ARC Prize remains undefeated.
New ideas still needed.

Published 12 Jun 2024

ARC Prize Day 1 Update

We launched just over 24 hours ago and the response exceeded our expectations!

Our goal with ARC Prize is to increase public awareness about the progress (or lack of) towards AGI and inspire more AI researchers to work on new ideas again.

From trending on Twitter/X to the #1 Kaggle competition, here's an update on Day 1.

Launch trending on Twitter/X

Launch trending on Twitter/X


Launch Day Stats

Launch party

We are incredibly grateful for everyone who helped share the news on launch day. In particular Nat, Elad, Dwarkesh, Jessie, Wade, Tsnarnick, Gary, Caleb, Shaan, and many many others.

Launch trending on Twitter/X

Notable discussions:

While ARC-AGI remains unbeaten since 2019, launch day increased awareness of the benchmark.

ARC Prize - #1 Kaggle competition

#1 competition on Kaggle!

What Worked

Arcprize.org

Daniel Gross told us to treat ARC Prize like a startup. The website needs to communicate and convert. Over the past month, we spent hundreds of hours researching, designing, and building arcprize.org.

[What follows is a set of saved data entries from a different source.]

-- ==== Sys2Proof/Msg.lean ====
section
/-!
DEFINITION. Msg.lean: what the outside hands to the AX32: who accesses a register, a Bexic message as it arrives, a CAN
frame, and which answer leaves.
-/
namespace Sys2Proof

/-- The three kinds of agent of the ownership windows (R124, Table GRP-2). -/
inductive Agent where
  | device
  | group (n : Fin 16)
  | engine (e : Fin 17)
  deriving DecidableEq, Repr

/-- The source of a Bexic message (R498): IPv4 address and UDP port, CAN channel, or the I2C-S port itself. A UDP request also
carries the MAC address that its response goes to (R418). -/
inductive Src where
  | udp (ip : BitVec 32) (port : BitVec 16) (mac : BitVec 48)
  | can (c : Fin 2)
  | i2cs
  deriving DecidableEq, Repr

/-- Whether two sources are the same one: the MAC address of a request is no part of its source (R498). -/
def Src.same : Src → Src → Bool
  | .udp i p _, .udp j q _ => decide (i = j) && decide (p = q)
  | .can c, .can d => decide (c = d)
  | .i2cs, .i2cs => true
  | _, _ => false

/-- A Bexic message as it arrives whole at an endpoint (R500, Table BXP-2). The opcode byte is given by the command it is.
`ep` is the endpoint: 0-15 a group, 16 the device. `frag` holds the header's FLAGS byte whole. -/
structure Msg where
  ep      : Fin 17
  src     : Src
  version : Byte
  flags   : Byte
  group   : Byte
  seq     : BitVec 32
  len     : BitVec 16
  tag     : BitVec 16
  crc     : BitVec 32
  payload : List Byte
  deriving DecidableEq, Repr

/-- A Bexic message that leaves the AX32: to which source, from which endpoint, and the fields of its header. -/
structure OutMsg where
  ep      : Nat
  dst     : Src
  opcode  : Nat
  group   : Nat
  seq     : Nat
  tag     : Nat
  payload : List Byte
  deriving DecidableEq, Repr

/-- A CAN data frame as the controller sees it (R449, Table CAN-5). -/
structure CanFrame where
  xtd  : Bool
  fd   : Bool
  brs  : Bool
  rtr  : Bool
  esi  : Bool
  id   : BitVec 29
  /-- NTIME at the sample point of SOF (R448). -/
  sof  : BitVec 64
  data : List Byte
  deriving DecidableEq, Repr

end Sys2Proof
end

It seemed to pay off on launch day.

Our top goal for the homepage was to communicate that ARC-AGI is easy for humans, but hard for AI. We did this by putting a playable version of ARC-AGI tasks directly on the homepage along with an eval saturation chart showing ARC-AGI progress stalling.

Over 4% of visitors signed up (this comps well against high-growth startups like Zapier.)

And an overwhelming number of people said they played with ARC-AGI puzzles on the website. This appears to have been an incredibly effective communication strategy.

Tip: you can load and play a specific task ID like this: https://arcprize.org/play?task=3aa6fb7a

The leaderboard was the second most visited page. We added this page late in order to accommodate the new secondary leaderboard ARC-AGI-Pub (in beta), which allows access to closed API-based models.

There were also several common critiques we'd like to address below.


Common Critiques

Limited Compute, No Internet?

This is the most common critique. ARC Prize measures progress towards AGI using the private evaluation set. The competition imposes a couple of important limitations: Kaggle submissions get access to a P100 GPU for up to 12 hours, and submissions have no internet access (so no GPT-4, Claude, etc.) The previous version of ARC Prize gave access to a weaker GPU for only 5 hours. 2023's SOTA 34% score maxed out the runtime, which is why we doubled compute for 2024.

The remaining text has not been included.